Post-Rockapella life is a loony, fun-filled, "Jane, stop this crazy thing!" blur of Seantastic activity. Having deposed that soul-sucking shrew, Democracy, Seanarchy is proving to be a viable, if all-consuming, career support system -- fortunate, given the sudden dearth of scapegoats.

In my new career as Master of My Own Wee Domain, I sport a bevy of hats that would make Bella Abzug blush proud and quiver apoplectic: singer, songwriter, publisher, manager, booking agent, publicist, stylist, personal trainer, matchmaker, psychic Svengali, fluffer, multi-grip autoerotic lovin' machine, bowel-quality monitor and ever-vigilant censor. Each of these smooth-talking, pec-flexing, hairy-palmed boy wonders claims to be the hardest working man in showbiz. Feh! Damned liars, all!
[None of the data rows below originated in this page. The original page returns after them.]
-- ==== Sys2Proof/Proofs/CueRequests.lean ====
section
/-! PROOFS. CUE_GO, and CUE_HALT and CUE_FLUSH over a running cue (R36, R38, R98, R99, R102 to R104, R106, R117). -/

namespace Sys2Proof.Machine

/-! ## Halt and flush (R103, R104) -/

/-- What is written to the list after the end of a cue leaves the end as it was. -/
theorem CueOver.written {s t u : State} (h : CueOver s t) (k : ListWritten t u) (running : u.cue.running = false) :
    CueOver s u := by
  obtain ⟨frame, motion, stop, -, auth, basis⟩ := h
  refine ⟨frame.trans k.frame, k.motion.trans motion, k.stop.trans stop, running, fun h hh => k.auth.trans (auth h hh), ?_⟩
  intro h hh
  rw [k.auth, k.authority]
  exact basis h hh

theorem mayHalt_iff (c : StationClass) (st : Nat) (s : State) :
    mayHalt c st s = true ↔ s.auth.holder = some st ∨ c = .safety := by
  simp [mayHalt, holds]

/-- What CUE_FLUSH leaves of a running cue. -/
def flushedCue (s : State) : State :=
  { removeTo [] (endCue s) with cue := { (removeTo [] (endCue s)).cue with failure := none } }

section

variable {s : State} {h : Nat}

theorem cueHalt_running {c : StationClass} {st : Nat} (may : s.auth.holder = some st ∨ c = .safety)
    (mode : s.motion.mode = .cue) : cueHalt st c s = accept (endCue s) (byte 1) := by
  unfold cueHalt
  rw [if_neg (by simp [(mayHalt_iff c st s).2 may]), haltIfRunning_eq mode, mode]
  rfl

theorem cueFlush_running {c : StationClass} {st : Nat} (may : s.auth.holder = some st ∨ c = .safety)
    (mode : s.motion.mode = .cue) : cueFlush st c s = accept (flushedCue s) (byte s.cue.entries.length) := by
  unfold cueFlush
  rw [if_neg (by simp [(mayHalt_iff c st s).2 may]), haltIfRunning_eq mode]
  rfl

/-- What the end of a cue leaves of the list and of its flag. -/
theorem endCue_list (holder : s.auth.holder = some h) (mode : s.motion.mode = .cue) :
    (endCue s).cue = { s.cue with running := false } ∧ eventSet (endCue s) .cueWant = eventSet s .cueWant := by
  have stick : s.motion.mode ≠ .stick := by simp [mode]
  exact ⟨endCue_cue holder stick, by rw [eventSet_endCue holder stick]; simp⟩

theorem flushedCue_cue (holder : s.auth.holder = some h) (mode : s.motion.mode = .cue) :
    (flushedCue s).cue = { s.cue with running := false, entries := [], failure := none } := by
  rw [flushedCue, removeTo_eq, (endCue_list holder mode).1]

theorem wantsByCount_flushedCue (holder : s.auth.holder = some h) (mode : s.motion.mode = .cue) :
    WantsByCount s (flushedCue s) := by
  obtain ⟨cue, want⟩ := endCue_list holder mode
  have event : eventSet (flushedCue s) .cueWant = eventSet (removeTo [] (endCue s)) .cueWant := rfl
  unfold WantsByCount
  rw [event, eventSet_removeTo, flushedCue_cue holder mode, want, cue]
  simp

theorem cueOver_flushedCue (holder : s.auth.holder = some h) (mode : s.motion.mode = .cue) : CueOver s (flushedCue s) := by
  have ended := cueOver_endCue (.refl s) (by rw [holder]; rfl) (by simp [mode])
  exact ended.written ((listWritten_removeTo [] (endCue s)).record _ _)
    (by rw [flushedCue_cue holder mode])

end

/-! ## The start of the head entry (R61, R98, R99) -/

theorem unreachable_iff (box : Box) (standoff : Nat) (zones : List Zone) (target : Vec3) :
    unreachable box standoff zones target = true
      ↔ box.has target = false ∨ ∃ z ∈ zones, z.kind = .keepOut ∧ z.state = .active ∧ Inside z standoff target := by
  rw [unreachable, Bool.or_eq_true, Bool.not_eq_true', barred_iff]

theorem markTarget_of_set {s : State} {n : Nat} {m : Mark} (h : s.marks.getD n none = some m) :
    markTarget s n = m.pos.um := by
  rw [markTarget, h]
  rfl

theorem copyOf_eq {s : State} {e : CueEntry} {m : Mark} {p : Vec3} (hm : s.marks.getD e.mark none = some m)
    (hp : s.motion.p = some p) :
    copyOf s e =
      { target := m.pos.um
        cruise := if e.cruise = 0 then s.motion.lim.cueDefault else speedPer s.period.configured e.cruise
        dwell := e.dwell, dwellLeft := none, lastD := (m.pos.um.minus p).norm, noProgress := 0 } := by
  rw [copyOf, markTarget_of_set hm, heldP, hp]
  rfl

/-- The state from which CUE_GO starts the head: STICK left for HOLD with its buffer flushed, and the CUE basis set. -/
def readyHead (s : State) : State := setCueBasis (if s.motion.mode = .stick then flushStick (setMode .hold s) else s)

theorem goHead_eq (s : State) : goHead s = startHead (readyHead s) := rfl

theorem readyHead_eq (s : State) :
    readyHead s = { s with
      motion := { s.motion with mode := if s.motion.mode = .stick then .hold else s.motion.mode }
      auth := if s.motion.mode = .stick then { flush s.auth with cue := true } else { s.auth with cue := true } } := by
  by_cases stick : s.motion.mode = .stick
  · simp [readyHead, stick, setCueBasis, flushStick, setMode]
  · simp [readyHead, stick, setCueBasis]

theorem readyHead_auth (s : State) :
    (readyHead s).auth = { (if s.motion.mode = .stick then flush s.auth else s.auth) with cue := true } := by
  unfold readyHead setCueBasis
  split <;> rfl

/-- The CUE basis set before a cue ends is the one that clears. -/
theorem CueBasisOver.of_basis {a : Authority} {b : Bool} {s t : State} (h : CueBasisOver { a with cue := b } s t) :
    CueBasisOver a s t := h

section

variable {s : State} {st : Nat} {e : CueEntry} {rest : List CueEntry}

/-- CUE_GO past its checks. -/
theorem cueGo_of_entry (holder : s.auth.holder = some st) (mode : s.motion.mode = .hold ∨ s.motion.mode = .stick)
    (entries : s.cue.entries = e :: rest) :
    cueGo st s = accept (startHead (readyHead s)) (boolByte ((startHead (readyHead s)).motion.mode != .cue)) := by
  unfold cueGo
  rw [if_neg (by simp [holds, holder]), if_neg (by tauto), if_neg (by simp [entries])]
  rfl

/-- CUE_GO of an entry that may start (R57, R99). -/
theorem cueGo_free (holder : s.auth.holder = some st) (mode : s.motion.mode = .hold ∨ s.motion.mode = .stick)
    (entries : s.cue.entries = e :: rest) (free : barredEntry s e = false) :
    cueGo st s = accept { s with
      motion := { s.motion with mode := .cue, copy := some (copyOf s e) }
      cue := { s.cue with running := true }
      auth := if s.motion.mode = .stick then { flush s.auth with cue := true } else { s.auth with cue := true } } (byte 0) := by
  have goes : startHead (readyHead s) = { readyHead s with
      motion := { (readyHead s).motion with mode := .cue, copy := some (copyOf (readyHead s) e) }
      cue := { (readyHead s).cue with running := true } } :=
    startHead_of_free (rest := rest) (by rw [readyHead_eq]; exact entries) (by rw [readyHead_eq]; exact free)
  rw [cueGo_of_entry holder mode entries, goes, readyHead_eq]
  rfl

/-- CUE_GO of an entry that fails at once (R61, R101). -/
theorem cueGo_barred (holder : s.auth.holder = some st) (mode : s.motion.mode = .hold ∨ s.motion.mode = .stick)
    (entries : s.cue.entries = e :: rest) (barred : barredEntry s e = true) :
    ∃ t, cueGo st s = accept t (byte 1) ∧ Failed .unreachable e rest (readyHead s) t
      ∧ CueBasisOver (if s.motion.mode = .stick then flush s.auth else s.auth) s t := by
  have entriesU : (readyHead s).cue.entries = e :: rest := by rw [readyHead_eq]; exact entries
  have fails : startHead (readyHead s) = failHead .unreachable (readyHead s) :=
    startHead_of_barred entriesU (by rw [readyHead_eq]; exact barred)
  have holderU : (readyHead s).auth.holder.isSome = true := by
    rw [readyHead_eq]
    dsimp only
    split <;> simp [flush, holder]
  have stick : (readyHead s).motion.mode ≠ .stick := by rw [readyHead_eq]; rcases mode with h | h <;> simp [h]
  have failed := failed_failHead .unreachable entriesU holderU stick
  have basis := failed.ended.basis
  rw [readyHead_auth] at basis
  refine ⟨_, ?_, failed, basis.of_basis.of_authority (by rw [readyHead_eq]; rfl)⟩
  have modeT : (failHead .unreachable (readyHead s)).motion.mode ≠ .cue := by
    rw [failed.ended.mode]; split <;> simp
  rw [cueGo_of_entry holder mode entries, fails, bne_iff_ne.2 modeT]
  rfl

end

theorem cueRequest_over {s : State} {st h : Nat} {c : Instr} {r : Req}
    (request : c = .cueHalt st ∧ r = .cueHalt ∨ c = .cueFlush st ∧ r = .cueFlush) (may : MaySend s r st)
    (halts : s.auth.holder = some st ∨ classOf s st = .safety) (mode : s.motion.mode = .cue)
    (holder : s.auth.holder = some h) :
    ∃ u, exec c s = .next (answer st r.code
        ⟨.ok, if r = .cueHalt then byte 1 else byte s.cue.entries.length⟩ u)
      ∧ CueOver (takeFrame s) u ∧ WantsByCount (takeFrame s) u
      ∧ (r = .cueHalt → u.cue.entries = s.cue.entries ∧ u.cue.failure = s.cue.failure)
      ∧ (r = .cueFlush → u.cue.entries = [] ∧ u.cue.failure = none) := by
  have holderT : (takeFrame s).auth.holder = some h := holder
  rcases request with ⟨rfl, rfl⟩ | ⟨rfl, rfl⟩
  · obtain ⟨cue, want⟩ := endCue_list holderT mode
    have ended := cueOver_endCue (.refl (takeFrame s)) (by rw [holderT]; rfl) (by show s.motion.mode ≠ _; simp [mode])
    refine ⟨endCue (takeFrame s), ?_, ended, wantsByCount_refl (by rw [cue]) want, fun _ => by rw [cue]; exact ⟨rfl, rfl⟩,
      by simp⟩
    simp only [exec, execCueHalt]
    rw [request_of_maySend _ _ _ _ may, cueHalt_running (s := takeFrame s) halts mode]
    rfl
  · refine ⟨flushedCue (takeFrame s), ?_, cueOver_flushedCue holderT mode, wantsByCount_flushedCue holderT mode, by simp,
      fun _ => by rw [flushedCue_cue holderT mode]; exact ⟨rfl, rfl⟩⟩
    simp only [exec, execCueFlush]
    rw [request_of_maySend _ _ _ _ may, cueFlush_running (s := takeFrame s) halts mode]
    rfl

/-- Settles O42: CUE_HALT and CUE_FLUSH end the running cue, and CUE_GO starts or fails the head from HOLD. -/
theorem cueGoAndHalt : Obligations.CueGoAndHalt := by
  refine ⟨fun s st c r h request may halts mode holder => ?_, fun s st may => ?_⟩
  · obtain ⟨u, run, ⟨frame, motion, stop, running, -, basis⟩, wants, halted, flushed⟩ :=
      cueRequest_over request may halts mode holder
    refine ⟨_, _, run, rfl, rfl, rfl, running, ?_, frame.window, halted, flushed, ?_, ?_, basis, wants, frame.p, ?_,
      frame.lengths, frame.air, frame.span, frame.marks, frame.ports, stop, frame.period⟩ <;>
      exact (congrArg _ motion).trans rfl
  · have refused : ∀ why, cueGo st (takeFrame s) = refuse why (takeFrame s) →
        exec (.cueGo st) s = turnedAway st .cueGo why s := fun why h => by
      simp only [exec, execCueGo]
      exact request_refused may h
    dsimp only
    refine ⟨fun other => refused _ (if_pos (by simpa [holds] using other)), fun holder notHold notStick => refused _ ?_,
      fun holder mode => ⟨fun empty => refused _ ?_, fun e rest m p entries hm hp => ?_⟩⟩
    · exact (if_neg (by simp [holds, holder])).trans (if_pos ⟨notHold, notStick⟩)
    · exact (if_neg (by simp [holds, holder])).trans ((if_neg (by tauto)).trans (if_pos (by simp [empty])))
    have bars : barredEntry s e = true ↔ _ := unreachable_iff s.span.flightBox s.motion.lim.standoff (liveZones s.air) _
    rw [markTarget_of_set hm] at bars
    refine ⟨fun free => ?_, fun barred => ?_⟩
    · have starts : barredEntry s e = false := by simpa using mt bars.1 free
      simp only [exec, execCueGo]
      refine request_accepted may ?_
      rw [cueGo_free (s := takeFrame s) holder mode entries starts, copyOf_eq (s := takeFrame s) hm hp]
      rfl
    · obtain ⟨t, run, ⟨⟨frame, stop, -, -, vOld⟩, ⟨running, none, modeT, -⟩, wants, left, event, failure, -⟩, held⟩ :=
        cueGo_barred (s := takeFrame s) holder mode entries (bars.2 barred)
      rw [readyHead_eq] at frame stop vOld modeT wants
      refine ⟨answer st Req.cueGo.code ⟨.ok, byte 1⟩ t, _, ?_, rfl, rfl, rfl, left, running, none, frame.window, failure,
        event, ?_, wants, modeT, frame.p, vOld,
        frame.air, frame.span, frame.marks, frame.ports, stop, frame.period⟩
      · simp only [exec, execCueGo]
        rw [request_of_maySend _ _ _ _ may, run]
        rfl
      · exact held

end Sys2Proof.Machine
end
Here's what I and my hand-picked harem of cheek-bone-implanted, widow's-peaked divorcés have been up to in my first six months as a solo conglomerate. To keep you coming back for more, this "state of the Seanosphere" address will appear in installments over the next eight days.
seanDEMOnium
My independent CD, seanDEMOnium, can now be purchased through Virtual Voices (800/711-3627). Founded by my pal Mike Mendyke of Five O'Clock Shadow, this new marketing enterprise will soon stock a variety of merSEANdise, including personal wardrobe items and my legendary shorn braids.

The response to seanDEMOnium has been fantastic. My only disappointment is that the out-of-the-box fan faves aren't my heartfelt love songs; rather, all the praise is heaped upon my nephew Kevin for "The Pink Pig," and my Grandpa Max for "Max & Sean's Phresh Jew Thang." Serves me right for trying to share the spotlight with kids and old people. Never again. I'm grateful to those of you who've purchased this album, and I fear for those of you who have dubbed it illegally, as you will soon perish.
Solo Acoustic Gigs
Damn me for not practicing my guitar for the last eleven years. How the hell did I manage to write dozens of future pop classics without learning how to play them on the instrument of their conception? As painful as it's been to listen to myself butcher my own tuneful babies in the privacy of my own home, it's also been a thrill to midwife each song's rebirth on guitar.

My first public guitar performance was at an event hosted by singer/songwriter Leif Arntzen at the Fez on July 8. He and two other musicians accompanied my diffident guitar playing on "My Home." A video of my performance is encouraging; I only looked at my hands on the two cursed E-flat chords in the bridge, and my singing was passionate, if somewhat cautious. I have since produced a new demo recording of "My Home" with guitar, bass, accordion, shaker and vocals. Wanna buy it?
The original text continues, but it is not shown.